Actually, common ESG standards do exist, although raters still go their own ways. These yardsticks are issued by a body called the Sustainability Accounting Standards Board (SASB), which makes no ratings itself, but encourages the raters to integrate the SASB standards. For example, for electrical power-generating companies, SASB advocates looking at how much ash is left after burning coal, and how much of it is recycled.

SASB is something like the Financial Accounting Standards Board (FASB), which establishes accounting rules for US companies. The difference is that FASB’s edicts have the force of law, while the sustainability body’s precepts are more like guidelines.

Ratings agencies all over the world use SASB as a basis for their grades, and the disparity results from the raters adding their own data. Often this means judging companies’ policies and goals, an area SASB does not cover. The raters inquire, for instance, if a company has a health and safety policy, and an energy use reduction target, said Nicolai Lundy, director of education and partnerships for the SASB Foundation. “Little quantitative data is involved,” he said.

What’s also difficult to tell is how raters weight various items. James Hawley, head of applied research for True Value Labs, which rates ESG, wrote that some raters mix in economic factors with ESG ones, while others focus on “their versions of what is ‘ethical,’ and may minimize” environmental concerns.

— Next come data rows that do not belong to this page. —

-- ==== Sys2Proof/Certificates/Slice0/Obligations.lean ====
section
/-! DEFINITION. The statements for the provers. Each docstring names the rule of spec/ it formalises, or says what is
the model's own. A statement about an instruction gives its next state as the old state with named fields replaced:
every field not named there is unchanged, which is its frame. -/

open Sys2Proof Sys2Proof.Machine

/-! ### Reset, the invariant, and when a run stops -/

/-- 70_reset_and_hazards.md R200: the reset turn puts every register at its reset value and the unit in Idle, and
starts no command; the slots and the configuration stay (R201, R202). -/
def Obligations.ResetTurnSetsEveryRegister : Prop :=
  ∀ (s : State) (rest : List Turn), s.turns = .reset :: rest →
    ∃ t, step s = .next t ∧
      t.cmd = 0x00000000#32 ∧ t.status = 0x0000#16 ∧ t.cinTag = 0b000#3 ∧ t.coutTag = 0b000#3 ∧
      t.cin0 = 0#64 ∧ t.cin1 = 0#64 ∧ t.cin2 = 0#64 ∧ t.cin3 = 0#64 ∧
      t.cout0 = 0#64 ∧ t.cout1 = 0#64 ∧ t.cout2 = 0#64 ∧ t.cout3 = 0#64 ∧
      t.wok = 0#64 ∧ t.wfail = 0#64 ∧ t.tgt = List.replicate s.cfg.nmax 0x00#8 ∧ t.unit = .idle ∧
      t.slots = s.slots ∧ t.cfg = s.cfg ∧ (rest = [] → step t = .next t)

/-- 70_reset_and_hazards.md R200 on the launch state: every register number reads 0 and the unit is idle, for every
configuration and every slot contents; `State.reset` is one such state (its configuration is DESIGN CHOICE, log 2). -/
def Obligations.LaunchStateReadsZeroEverywhere : Prop :=
  ∀ (cfg : Config) (m : SlotMemory) (n : BitVec 8),
    readReg n (State.launch cfg m) = 0#64 ∧ (State.launch cfg m).unit = .idle ∧
    readReg n State.reset = 0#64 ∧ State.reset.unit = .idle

/-- The invariant holds at launch with any legal slot contents (70_reset_and_hazards.md R201), so at State.reset. -/
def Obligations.LaunchStateMeetsInvariant : Prop :=
  (∀ (cfg : Config) (m : SlotMemory), Memory.wf m → slotsFit cfg m → Inv (State.launch cfg m)) ∧ Inv State.reset

/-- Every step keeps the invariant: canonical slots of their own width, NMAX targets, reserved STATUS bits 0, BUSY
exactly while the unit runs, a snapshot that is still what the operands say, legal phases, accumulators that hold the
reduction so far, and bitmaps that report exactly the entries stored so far. -/
def Obligations.EveryStepKeepsInvariant : Prop :=
  ∀ s t : State, Inv s → step s = .next t → Inv t

/-- 10_state.md R46 and 70_reset_and_hazards.md R212: BUSY = 1 exactly while the unit runs; while it does, STATUS reads
0x0001, so ERR and every result field read 0, and no entry is in both bitmaps. -/
def Obligations.BusyExactlyWhileRunning : Prop :=
  ∀ s : State, Inv s →
    (statusBusy s.status = true ↔ s.unit ≠ .idle) ∧
    (s.unit ≠ .idle → readReg 0x01#8 s = 0x0001#64 ∧ readReg 0x0C#8 s &&& readReg 0x0D#8 s = 0#64)

/-- A run stops only at a turn that a correct host does not take (70_reset_and_hazards.md R210, R211, R215): the
unit itself is never blocked (41_multitarget.md R151). -/
def Obligations.OnlyForbiddenTurnsStop : Prop :=
  ∀ s : State, Inv s → turnAllowed s → ∃ t, step s = .next t

/-- 70_reset_and_hazards.md R211: a register write while BUSY = 1 is WriteWhileBusy; a read is allowed.
That the fault covers read-only and reserved numbers too is the model's reading (log 8). -/
def Obligations.RegisterWriteWhileBusyFaults : Prop :=
  ∀ (s : State) (n : BitVec 8) (rest : List Turn), statusBusy s.status = true →
    (∀ v, s.turns = .host (.writeReg n v) :: rest → step s = .fault .writeWhileBusy) ∧
    (s.turns = .host (.readReg n) :: rest →
      step s = .next { s with turns := rest, hostRead := (readReg n s).setWidth 256 })

/-- 70_reset_and_hazards.md R210: a host load or store of a slot that the running view lists is TargetRace. -/
def Obligations.AccessToRunningViewFaults : Prop :=
  ∀ (s : State) (r : RunState) (w : Width) (n : BitVec 6) (b : BitVec 16) (v : Bool) (a : BitVec 8)
    (x : BitVec 256) (z : Int) (rest : List Turn),
    s.unit = .run r →
    (r.snap.decoded = .command (.read w n b) ∨ r.snap.decoded = .command (.hasdis w n b) ∨
      r.snap.decoded = .command (.writeall w n b v)) →
    a ∈ r.snap.handles → a.toNat < s.cfg.nslot →
    (s.turns = .host (.loadSlot a) :: rest ∨ s.turns = .host (.storeSlot a x) :: rest ∨
      s.turns = .host (.storeSigned a z) :: rest) →
    step s = .fault .targetRace

/-- 70_reset_and_hazards.md R215: the host may load or store any other slot. A load changes nothing; a store replaces
the whole container and no other slot. (The model's own: a value wider than the slot loses its high bits, log 7; a host
store always takes effect and draws no answer of the storage oracle, log 16; the signed form of 20_memory.md R69, log 17.) -/
def Obligations.HostSlotAccessCompletes : Prop :=
  ∀ (s : State) (a : BitVec 8) (w : Width) (rest : List Turn),
    s.cfg.slotCap a.toNat = some w → runningViewLists a s = false → Memory.wf s.slots →
    (s.turns = .host (.loadSlot a) :: rest →
      ∃ x, step s = .next { s with turns := rest, hostRead := x } ∧
        ∀ j, x.getLsbD j = (decide (j < w.bits) && (slotLookup s.slots a.toNat).getLsbD j)) ∧
    (∀ x, s.turns = .host (.storeSlot a x) :: rest →
      ∃ m, step s = .next { s with turns := rest, slots := m } ∧
        (∀ j, (slotLookup m a.toNat).getLsbD j = (decide (j < w.bits) && x.getLsbD j)) ∧
        ∀ a', a' ≠ a.toNat → slotLookup m a' = slotLookup s.slots a') ∧
    (∀ z : Int, s.turns = .host (.storeSigned a z) :: rest →
      ∃ m, step s = .next { s with turns := rest, slots := m } ∧
        ((slotLookup m a.toNat).toNat : Int) = z % 2 ^ w.bits ∧
        ∀ a', a' ≠ a.toNat → slotLookup m a' = slotLookup s.slots a')

/-! ### The register file -/

/-- 10_state.md R32: a reserved number reads 0 and ignores writes; a write to a read-only register is ignored. -/
def Obligations.ReservedAndReadOnlyRegisters : Prop :=
  ∀ (s : State) (n : BitVec 8) (v : BitVec 64) (rest : List Turn),
    ((n = 0x0E#8 ∨ n = 0x0F#8 ∨ 0x10 + s.cfg.nmax ≤ n.toNat) → s.turns = .host (.readReg n) :: rest →
      step s = .next { s with turns := rest, hostRead := 0#256 }) ∧
    ((n = 0x01#8 ∨ n = 0x03#8 ∨ (0x08 ≤ n.toNat ∧ n.toNat ≤ 0x0F) ∨ 0x10 + s.cfg.nmax ≤ n.toNat) →
      statusBusy s.status = false → s.turns = .host (.writeReg n v) :: rest →
      step s = .next { s with turns := rest })

/-- The register map of 10_state.md R33, read by number; the read leaves everything but the host's own copy. -/
def Obligations.RegisterMapReads : Prop :=
  ∀ s : State,
    (∀ (n : BitVec 8) (rest : List Turn), s.turns = .host (.readReg n) :: rest →
      step s = .next { s with turns := rest, hostRead := (readReg n s).setWidth 256 }) ∧
    readReg 0x00#8 s = s.cmd.setWidth 64 ∧ readReg 0x01#8 s = s.status.setWidth 64 ∧
    readReg 0x02#8 s = s.cinTag.setWidth 64 ∧ readReg 0x03#8 s = s.coutTag.setWidth 64 ∧
    readReg 0x04#8 s = s.cin0 ∧ readReg 0x05#8 s = s.cin1 ∧ readReg 0x06#8 s = s.cin2 ∧ readReg 0x07#8 s = s.cin3 ∧
    readReg 0x08#8 s = s.cout0 ∧ readReg 0x09#8 s = s.cout1 ∧ readReg 0x0A#8 s = s.cout2 ∧
    readReg 0x0B#8 s = s.cout3 ∧ readReg 0x0C#8 s = s.wok ∧ readReg 0x0D#8 s = s.wfail ∧
    ∀ (n : BitVec 8) (i : Nat) (x : BitVec 8), n.toNat = 0x10 + i → i < s.cfg.nmax → s.tgt[i]? = some x →
      readReg n s = x.setWidth 64

/-- A host write of an operand register while BUSY = 0 stores its value and has no other effect (20_memory.md R72).
(A value wider than the register loses its high bits: log 7.) -/
def Obligations.OperandRegisterWrites : Prop :=
  ∀ (s : State) (n : BitVec 8) (v : BitVec 64) (rest : List Turn),
    statusBusy s.status = false → s.turns = .host (.writeReg n v) :: rest →
    (n = 0x02#8 → step s = .next { s with turns := rest, cinTag := v.setWidth 3 }) ∧
    (n = 0x04#8 → step s = .next { s with turns := rest, cin0 := v }) ∧
    (n = 0x05#8 → step s = .next { s with turns := rest, cin1 := v }) ∧
    (n = 0x06#8 → step s = .next { s with turns := rest, cin2 := v }) ∧
    (n = 0x07#8 → step s = .next { s with turns := rest, cin3 := v }) ∧
    (∀ i, n.toNat = 0x10 + i → i < s.cfg.nmax → s.tgt.length = s.cfg.nmax →
      ∃ l, step s = .next { s with turns := rest, tgt := l } ∧ l.length = s.tgt.length ∧
        l[i]? = some (v.setWidth 8) ∧ ∀ j, j ≠ i → l[j]? = s.tgt[j]?)

/-- 10_state.md R43: what a command start writes, and that it leaves CINTAG, CIN, TGT, COUT and COUTTAG; CMD holds the
written word. The unit then is in Check at entry 0 with the snapshot of 41_multitarget.md R150. -/
def Obligations.CommandStartClearsStatus : Prop :=
  ∀ (s : State) (c : BitVec 32) (rest : List Turn),
    statusBusy s.status = false → s.turns = .host (.writeReg 0x00#8 (c.setWidth 64)) :: rest →
    ∃ r, step s = .next { s with
        turns := rest, cmd := c, status := 0x0001#16, wok := 0#64, wfail := 0#64, unit := .run r } ∧
      r.ph = .check ∧ r.i = 0 ∧ r.snap.decoded = decode s.cfg.nmax c ∧ r.snap.cinTag = s.cinTag ∧
      r.snap.cin = s.cin3 ++ s.cin2 ++ s.cin1 ++ s.cin0 ∧
      r.snap.handles = s.tgt.take (min (c.extractLsb' 8 6).toNat s.cfg.nmax)

/-- A step runs the decoded instruction: while the unit runs a command that decodes to `i`, its turn is `exec i`,
whether no turn is pending, the unit's turn is, or the host waits; and the word that `withFetchWord` places runs in the
very next step. (The model's own: the list of turns, in which a pending wait stays pending and the unit moves in the
same step, log 4; `withFetchWord` standing for the host's write of CMD, log 5.) -/
def Obligations.StepRunsTheDecodedInstruction : Prop :=
  ∀ (s : State) (i : Instr),
    (∀ r rest, s.unit = .run r → r.snap.decoded = .command i →
      (s.turns = [] → step s = exec i s) ∧
      (s.turns = .unit :: rest → step s = exec i { s with turns := rest }) ∧
      (s.turns = .wait :: rest → statusBusy s.status = true →
        step s = exec i { s with hostRead := s.status.setWidth 256 })) ∧
    (∀ c : BitVec 32, decode s.cfg.nmax c = .command i → s.turns = [] →
      step (s.withFetchWord 32 c.toNat) = exec i (s.withFetchWord 32 c.toNat))

/-- 60_exceptions.md R175: a word that does not decode raises IllegalCommand in the Check step and nothing else. -/
def Obligations.UndecodableWordRaisesIllegalCommand : Prop :=
  ∀ (s : State) (r : RunState) (why : Illegal),
    s.unit = .run r → r.ph = .check → r.snap.decoded = .illegal why → s.turns = [] →
    ∃ st, step s = .next { s with status := st, unit := .idle } ∧
      statusErr st = 5#3 ∧ statusBusy st = false ∧ statusBit st = statusBit s.status ∧
      statusTri st = statusTri s.status ∧ statusDis st = statusDis s.status ∧ statusAll st = statusAll s.status ∧
      statusAny st = statusAny s.status ∧ statusReserved st = statusReserved s.status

One possible plus for companies with so-so market performance yet good ESG scores: ESG-oriented investors will be more forgiving of laggard stocks. “Investors in ESG products tend to be more patient and care less about performance than investors in traditionally managed products,” Todd Rosenbluth, director of fund research at CFRA, told Reuters.

Unless common standards are adopted universally, how can investors cope with a Tower of Babel-like panoply of ratings approaches? A number of large institutions don’t depend on one rater, said Hugh Lawson, chief of ESG investing for Goldman Sachs Asset Management. “A single rating is not useful, and is simplistic,” he said. “We use a wide range of them and then do our own analysis.” 

For those willing and able to perform that examination, some semblance of ESG reality can emerge to aid investing decisions. But this isn’t easy. A 2017 McKinsey research paper concluded that even large, sophisticated investors employ ESG “techniques that are less rigorous and systematic than those they use for other investment factors.”